Records from a collection:
◆ ◆ ◆ ◆

-- ==== Sys2Proof/Machine/Mesh.lean ====
section
/-!
DEFINITION. Packets that reach a core or a router of a die's mesh (R48, R163 to R193): scratch writes,
messages, reductions, multicasts, and the die controller's accesses.
-/

namespace Sys2Proof.Machine

/-- Is a core fenced, or stopping so that it counts as fenced (R190, R250)? -/
def Core.dead (c : Core) : Bool := decide (c.rs = .fenced) || c.stopping

/-- A request on a die's mesh: as `meshRecv`, but a die that is down answers DIE_DOWN (R165, R208). -/
def State.meshReq (s : State) (p : Pkt) (type : Nat) (f : State → Nat → State) : State :=
  if p.type = type ∧ p.dstDie < 8 ∧ !s.dieUp p.dstDie then s.emit (.pkt (p.fail 1))
  else s.meshRecv p type f

/-- A piece of another core's packed stream (R120): the stream pipe holds it until the last piece, and then unpacks
the stream and writes the original bytes. None where the stream is corrupt. -/
def Core.pipePiece (env : CoreEnv) (c : Core) (from_ n : Nat) (last : Bool) (p : Pkt) : Option Core :=
  let l := SMap.get (fun _ => []) c.pipe from_ ++ [(n, p.data)]
  if last then
    let stream := (rangeFrom 0 (n + 1)).flatMap fun i => ((l.find? fun x => decide (x.1 = i)).map (·.2)).getD []
    let (os, bad) := unpackChunks (scratchSize - p.addr) stream.length stream
    let c := { c with pipe := SMap.set (fun _ => []) c.pipe from_ [] }
    if bad then none else some (c.storeBy env false p.addr os.flatten)
  else some { c with pipe := SMap.set (fun _ => []) c.pipe from_ l }

/-- The stream of a packet's sender (R120). -/
def streamKey (p : Pkt) (entry : Nat) : Nat :=
  (2304 * p.srcDev + posKey p.srcDie p.srcRow p.srcCol) * 2 ^ 16 + entry % 2 ^ 16

/-- The remote counter of a `springbok.cput` (R117). -/
def Core.incRemote (c : Core) (inc : Option Nat) : Core :=
  match inc with | some n => c.incCnt (BitVec.ofNat 4 n) | none => c

/-- A scratch write from another core (R117, R120, R190, R193, R250). -/
def execCput (p : Pkt) (s : State) : Host.Outcome State Fault Refusal :=
  .next (s.meshReq p PT.cput fun s key =>
    let c := s.coreAt key
    if c.dead then s.emitCore key (p.fail 1)
    else if scratchSize < p.addr + p.data.length then s.meshDiscard p.dstDie
    else match p.packed with
    | some (entry, n, last) =>
      let from_ := streamKey p entry
      let drop := fun (c : Core) => { c with pipe := SMap.set (fun _ => []) c.pipe from_ [] }
      if !p.poison.isEmpty then (s.setCore key (drop c)).emitCore key (p.fail 5)
      else match c.pipePiece (s.envAt key) from_ n last p with
      | some c => (s.setCore key (c.incRemote p.inc)).emitCore key (p.reply PT.cputAck 0 [] [])
      | none => (s.setCore key (drop c)).emitCore key (p.fail streamBad)
    | none =>
      if p.poison.isEmpty then
        (s.onKey key fun env c => (c.storeBy env false p.addr p.data).incRemote p.inc).emitCore key (p.reply PT.cputAck 0 [] [])
      else
        (s.onKey key fun env c =>
          (cleanBytes p.addr p.poison 0 p.data).foldl (fun c (i, b) => c.storeBy env false (p.addr + i) [b]) c).emitCore key (p.fail 5))

/-- The sender word of a message (R46, R50), or of a notification of a stream (R378). -/
def senderWord (p : Pkt) : Word :=
  if p.srcDie = noteSrc then BitVec.ofNat 64 (2 ^ 63 + p.tag % 256) else
  BitVec.ofNat 64 (p.aux % 256 * 2 ^ 20 + p.rank % 512 * 2 ^ 11 + p.srcDie % 8 * 2 ^ 8 + p.srcRow % 16 * 2 ^ 4 + p.lcol % 16)

/-- A short message: placed in the mailbox, or refused when it is full or the core is being stopped
(R48, R190, R250). -/
def execMsg (p : Pkt) (s : State) : Host.Outcome State Fault Refusal :=
  .next (s.meshReq p PT.msg fun s key =>
    let c := s.coreAt key
    if c.rs = .fenced then s.emitCore key (p.fail 1)
    else if !p.poison.isEmpty then s.emitCore key (p.fail 5)
    else if c.stopping || decide (32 ≤ c.mail.length) then s.emitCore key (p.reply PT.msgRefuse 0 [] [])
    else
      let w := fun i => bytesWord ((p.data.drop (8 * i)).take 8)
      let m : Mail := { payload := ⟨w 0, w 1, w 2, w 3⟩, sender := senderWord p }
      (s.setCore key { c with mail := c.mail ++ [m] }).emitCore key (p.reply PT.msgAccept 0 [] []))

/-! Reduction (R159, R181 to R184). -/

/-- The router of a position. -/
def State.routerAt (s : State) (k : Nat) : Router := SMap.get (fun _ => Router.reset) s.routers k

/-- Writes a router. -/
def State.setRouter (s : State) (k : Nat) (r : Router) : State :=
  { s with routers := SMap.set (fun _ => Router.reset) s.routers k r }

/-- The elements of bytes in a float format of whole bytes, and back. -/
def floatsOf (f : Fmt) (l : List Byte) : List Nat :=
  (rangeFrom 0 (l.length * 8 / f.bits)).map fun i => bytesToNat ((l.drop (i * f.bits / 8)).take (f.bits / 8))

/-- Adds two payloads element by element (R159). -/
def addPayload (f : Fmt) (a b : List Byte) : List Byte :=
  ((floatsOf f a).zip (floatsOf f b)).flatMap fun (x, y) =>
    natToBytes (f.bits / 8) (encodeFloat f 0 0 false ((decodeFloat f x).add (decodeFloat f y)))

/-- An FP8 contribution widened exactly to FP32 (R159, R182). -/
def widenFp8 (red : Nat) (l : List Byte) : List Byte :=
  (floatsOf (if red = 3 then .e4m3 else .e5m2) l).flatMap fun x =>
    natToBytes 4 (encodeFloat .fp32 0 0 false (decodeFloat (if red = 3 then .e4m3 else .e5m2) x))

/-- The format in which a reduction adds (R159). -/
def redFmt (red : Nat) : Fmt := if red = 2 then .bf16 else .fp32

◆ ◆ ◆ ◆

Your assignment: From the records above, transcribe without alteration every line from the one with "s with routers" to the one with "def widenFp8 (red", inclusive.

Reply:
  { s with routers := SMap.set (fun _ => Router.reset) s.routers k r }

/-- The elements of bytes in a float format of whole bytes, and back. -/
def floatsOf (f : Fmt) (l : List Byte) : List Nat :=
  (rangeFrom 0 (l.length * 8 / f.bits)).map fun i => bytesToNat ((l.drop (i * f.bits / 8)).take (f.bits / 8))

/-- Adds two payloads element by element (R159). -/
def addPayload (f : Fmt) (a b : List Byte) : List Byte :=
  ((floatsOf f a).zip (floatsOf f b)).flatMap fun (x, y) =>
    natToBytes (f.bits / 8) (encodeFloat f 0 0 false ((decodeFloat f x).add (decodeFloat f y)))

/-- An FP8 contribution widened exactly to FP32 (R159, R182). -/
def widenFp8 (red : Nat) (l : List Byte) : List Byte :=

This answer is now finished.